-------- DATA TO PROCESS

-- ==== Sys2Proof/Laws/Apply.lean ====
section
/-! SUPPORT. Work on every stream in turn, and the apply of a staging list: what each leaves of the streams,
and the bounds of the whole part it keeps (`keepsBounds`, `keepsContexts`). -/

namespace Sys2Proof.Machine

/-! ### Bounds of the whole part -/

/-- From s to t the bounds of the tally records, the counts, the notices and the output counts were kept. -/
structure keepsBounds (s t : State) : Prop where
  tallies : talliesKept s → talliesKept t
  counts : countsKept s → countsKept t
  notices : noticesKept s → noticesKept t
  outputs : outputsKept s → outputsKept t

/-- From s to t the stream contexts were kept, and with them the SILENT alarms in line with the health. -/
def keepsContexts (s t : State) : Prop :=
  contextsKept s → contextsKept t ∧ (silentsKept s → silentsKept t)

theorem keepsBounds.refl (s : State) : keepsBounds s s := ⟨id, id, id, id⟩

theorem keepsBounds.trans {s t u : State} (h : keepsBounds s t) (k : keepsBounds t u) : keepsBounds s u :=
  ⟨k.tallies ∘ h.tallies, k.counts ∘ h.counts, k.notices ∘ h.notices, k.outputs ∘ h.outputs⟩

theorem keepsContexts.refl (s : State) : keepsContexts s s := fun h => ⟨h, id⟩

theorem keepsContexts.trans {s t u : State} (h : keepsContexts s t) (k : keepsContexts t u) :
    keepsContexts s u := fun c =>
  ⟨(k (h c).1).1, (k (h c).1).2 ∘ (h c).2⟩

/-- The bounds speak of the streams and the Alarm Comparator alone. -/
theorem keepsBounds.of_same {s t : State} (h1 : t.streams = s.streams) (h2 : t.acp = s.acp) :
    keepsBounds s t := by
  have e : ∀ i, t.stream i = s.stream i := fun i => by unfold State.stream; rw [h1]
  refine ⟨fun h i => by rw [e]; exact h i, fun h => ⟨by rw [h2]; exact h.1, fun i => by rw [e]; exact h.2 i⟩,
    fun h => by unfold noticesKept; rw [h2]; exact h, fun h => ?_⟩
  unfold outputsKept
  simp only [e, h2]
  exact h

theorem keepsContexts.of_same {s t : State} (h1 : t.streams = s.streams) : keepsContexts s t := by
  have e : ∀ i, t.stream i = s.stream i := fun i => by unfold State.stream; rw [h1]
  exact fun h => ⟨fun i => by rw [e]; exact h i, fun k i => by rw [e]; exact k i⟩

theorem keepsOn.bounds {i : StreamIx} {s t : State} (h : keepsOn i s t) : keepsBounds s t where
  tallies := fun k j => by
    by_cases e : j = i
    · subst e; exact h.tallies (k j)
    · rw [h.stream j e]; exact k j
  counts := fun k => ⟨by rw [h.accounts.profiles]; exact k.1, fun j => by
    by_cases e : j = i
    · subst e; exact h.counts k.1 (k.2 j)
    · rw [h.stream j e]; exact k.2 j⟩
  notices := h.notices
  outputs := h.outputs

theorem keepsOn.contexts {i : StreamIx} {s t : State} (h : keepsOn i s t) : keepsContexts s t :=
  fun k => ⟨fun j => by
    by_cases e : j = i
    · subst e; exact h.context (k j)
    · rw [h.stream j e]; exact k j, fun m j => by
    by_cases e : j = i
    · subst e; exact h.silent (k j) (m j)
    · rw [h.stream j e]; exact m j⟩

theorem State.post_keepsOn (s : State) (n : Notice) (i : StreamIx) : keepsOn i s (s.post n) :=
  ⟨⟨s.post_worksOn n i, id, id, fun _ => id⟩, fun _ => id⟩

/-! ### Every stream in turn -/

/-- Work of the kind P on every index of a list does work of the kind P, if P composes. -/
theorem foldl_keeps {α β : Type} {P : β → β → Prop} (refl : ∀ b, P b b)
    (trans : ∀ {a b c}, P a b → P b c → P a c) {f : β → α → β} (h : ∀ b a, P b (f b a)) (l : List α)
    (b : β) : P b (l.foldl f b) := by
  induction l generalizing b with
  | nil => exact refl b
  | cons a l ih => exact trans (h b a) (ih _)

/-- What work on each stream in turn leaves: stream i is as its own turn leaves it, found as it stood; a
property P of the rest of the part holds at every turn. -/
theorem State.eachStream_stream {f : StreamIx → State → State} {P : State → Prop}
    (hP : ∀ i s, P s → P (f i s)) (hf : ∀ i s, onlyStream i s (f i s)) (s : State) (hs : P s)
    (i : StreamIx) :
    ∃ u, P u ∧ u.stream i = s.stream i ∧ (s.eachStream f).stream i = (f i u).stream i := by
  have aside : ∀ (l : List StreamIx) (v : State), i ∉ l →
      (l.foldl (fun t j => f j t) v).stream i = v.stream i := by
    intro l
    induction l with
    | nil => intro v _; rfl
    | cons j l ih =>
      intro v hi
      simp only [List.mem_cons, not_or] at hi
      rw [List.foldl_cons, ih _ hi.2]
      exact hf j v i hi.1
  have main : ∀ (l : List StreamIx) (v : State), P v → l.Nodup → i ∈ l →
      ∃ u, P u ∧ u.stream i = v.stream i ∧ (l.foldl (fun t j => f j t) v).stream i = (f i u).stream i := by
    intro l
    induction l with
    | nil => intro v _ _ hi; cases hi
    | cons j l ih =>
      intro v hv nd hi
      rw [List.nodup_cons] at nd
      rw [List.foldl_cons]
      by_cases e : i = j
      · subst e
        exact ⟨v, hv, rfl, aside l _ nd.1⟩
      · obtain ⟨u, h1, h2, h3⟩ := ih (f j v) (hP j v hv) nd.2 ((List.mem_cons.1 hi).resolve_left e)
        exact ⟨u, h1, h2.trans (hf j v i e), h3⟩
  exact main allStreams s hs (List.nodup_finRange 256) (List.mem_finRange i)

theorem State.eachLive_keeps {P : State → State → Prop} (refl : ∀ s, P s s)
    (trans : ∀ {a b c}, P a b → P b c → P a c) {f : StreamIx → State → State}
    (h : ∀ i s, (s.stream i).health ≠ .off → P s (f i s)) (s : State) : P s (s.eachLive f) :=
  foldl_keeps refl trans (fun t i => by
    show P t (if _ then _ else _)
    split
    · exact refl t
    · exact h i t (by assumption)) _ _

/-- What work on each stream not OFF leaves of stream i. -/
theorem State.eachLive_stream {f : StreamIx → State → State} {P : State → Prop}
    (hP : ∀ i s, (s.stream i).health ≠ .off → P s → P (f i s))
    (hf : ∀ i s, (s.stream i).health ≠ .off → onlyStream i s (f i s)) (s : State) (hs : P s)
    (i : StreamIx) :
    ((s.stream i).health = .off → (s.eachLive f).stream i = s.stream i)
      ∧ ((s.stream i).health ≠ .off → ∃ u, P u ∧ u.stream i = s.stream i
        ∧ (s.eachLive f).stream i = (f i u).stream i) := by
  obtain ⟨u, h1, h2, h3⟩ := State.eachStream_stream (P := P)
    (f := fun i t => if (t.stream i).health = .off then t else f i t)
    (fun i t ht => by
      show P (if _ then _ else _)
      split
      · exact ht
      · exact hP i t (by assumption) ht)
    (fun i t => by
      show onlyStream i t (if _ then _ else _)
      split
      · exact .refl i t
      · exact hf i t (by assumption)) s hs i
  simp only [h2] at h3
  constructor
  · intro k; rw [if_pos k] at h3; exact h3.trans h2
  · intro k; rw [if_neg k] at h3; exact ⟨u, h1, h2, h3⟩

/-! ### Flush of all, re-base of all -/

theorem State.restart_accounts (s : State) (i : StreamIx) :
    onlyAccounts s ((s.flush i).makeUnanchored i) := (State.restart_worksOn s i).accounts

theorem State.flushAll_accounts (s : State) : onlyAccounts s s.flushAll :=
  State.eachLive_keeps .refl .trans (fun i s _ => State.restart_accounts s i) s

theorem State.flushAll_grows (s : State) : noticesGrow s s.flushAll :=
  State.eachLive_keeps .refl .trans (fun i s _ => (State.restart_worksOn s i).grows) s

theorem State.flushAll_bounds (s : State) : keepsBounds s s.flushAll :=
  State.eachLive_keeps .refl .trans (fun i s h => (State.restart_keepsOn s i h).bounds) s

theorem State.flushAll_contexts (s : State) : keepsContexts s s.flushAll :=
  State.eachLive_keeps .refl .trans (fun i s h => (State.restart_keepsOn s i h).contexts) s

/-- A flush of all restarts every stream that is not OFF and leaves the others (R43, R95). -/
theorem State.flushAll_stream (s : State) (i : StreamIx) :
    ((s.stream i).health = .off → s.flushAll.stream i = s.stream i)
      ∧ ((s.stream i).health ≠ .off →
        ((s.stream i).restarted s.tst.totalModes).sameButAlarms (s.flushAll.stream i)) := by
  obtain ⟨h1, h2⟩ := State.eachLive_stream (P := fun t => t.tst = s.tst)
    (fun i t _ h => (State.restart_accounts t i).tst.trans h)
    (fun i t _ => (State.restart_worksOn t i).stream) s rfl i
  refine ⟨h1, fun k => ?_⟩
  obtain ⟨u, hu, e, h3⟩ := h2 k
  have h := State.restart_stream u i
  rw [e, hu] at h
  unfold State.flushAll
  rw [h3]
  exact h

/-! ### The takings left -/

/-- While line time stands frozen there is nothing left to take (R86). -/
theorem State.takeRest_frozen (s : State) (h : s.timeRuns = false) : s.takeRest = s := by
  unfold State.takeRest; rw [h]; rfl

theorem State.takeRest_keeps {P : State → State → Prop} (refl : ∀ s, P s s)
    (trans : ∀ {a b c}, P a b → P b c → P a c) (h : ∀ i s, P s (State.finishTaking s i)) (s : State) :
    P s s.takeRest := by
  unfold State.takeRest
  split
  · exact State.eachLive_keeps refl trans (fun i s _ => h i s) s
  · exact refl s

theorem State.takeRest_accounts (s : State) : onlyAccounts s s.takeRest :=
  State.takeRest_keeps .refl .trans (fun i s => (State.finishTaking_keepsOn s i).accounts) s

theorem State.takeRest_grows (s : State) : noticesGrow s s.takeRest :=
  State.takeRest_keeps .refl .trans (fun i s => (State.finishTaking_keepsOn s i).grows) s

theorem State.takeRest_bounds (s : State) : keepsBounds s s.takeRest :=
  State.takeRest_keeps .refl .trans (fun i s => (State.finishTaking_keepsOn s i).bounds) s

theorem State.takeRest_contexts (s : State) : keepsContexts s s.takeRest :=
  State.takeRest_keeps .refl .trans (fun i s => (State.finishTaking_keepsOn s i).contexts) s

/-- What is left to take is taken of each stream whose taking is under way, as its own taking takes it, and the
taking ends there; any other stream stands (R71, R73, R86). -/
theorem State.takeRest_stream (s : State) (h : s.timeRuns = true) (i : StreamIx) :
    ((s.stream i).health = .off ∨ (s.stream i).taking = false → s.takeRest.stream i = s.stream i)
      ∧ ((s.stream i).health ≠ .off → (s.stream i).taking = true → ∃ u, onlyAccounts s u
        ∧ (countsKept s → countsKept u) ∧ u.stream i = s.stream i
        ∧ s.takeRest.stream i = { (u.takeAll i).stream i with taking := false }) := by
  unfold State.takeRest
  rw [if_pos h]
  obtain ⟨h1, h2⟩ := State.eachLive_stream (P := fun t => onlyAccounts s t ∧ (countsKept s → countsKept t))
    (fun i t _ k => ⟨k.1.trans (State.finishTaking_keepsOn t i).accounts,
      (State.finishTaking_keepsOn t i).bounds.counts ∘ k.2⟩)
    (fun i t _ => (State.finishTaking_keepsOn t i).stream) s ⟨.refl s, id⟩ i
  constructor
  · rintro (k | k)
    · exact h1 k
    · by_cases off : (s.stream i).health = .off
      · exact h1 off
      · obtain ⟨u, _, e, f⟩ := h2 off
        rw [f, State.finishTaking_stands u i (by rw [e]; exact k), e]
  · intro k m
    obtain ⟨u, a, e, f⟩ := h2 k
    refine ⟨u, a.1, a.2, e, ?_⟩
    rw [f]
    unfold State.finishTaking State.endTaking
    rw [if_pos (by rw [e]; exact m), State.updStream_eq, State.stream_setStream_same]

----------------

WHAT IS NEEDED: Look for the string "unfold" in the entries above. Copy every line that has it.

REPLY TO THE EXERCISE:
  have e : ∀ i, t.stream i = s.stream i := fun i => by unfold State.stream; rw [h1]
    fun h => by unfold noticesKept; rw [h2]; exact h, fun h => ?_⟩
  unfold outputsKept
  have e : ∀ i, t.stream i = s.stream i := fun i => by unfold State.stream; rw [h1]
  unfold State.flushAll
  unfold State.takeRest; rw [h]; rfl
  unfold State.takeRest
  unfold State.takeRest
    unfold State.finishTaking State.endTaking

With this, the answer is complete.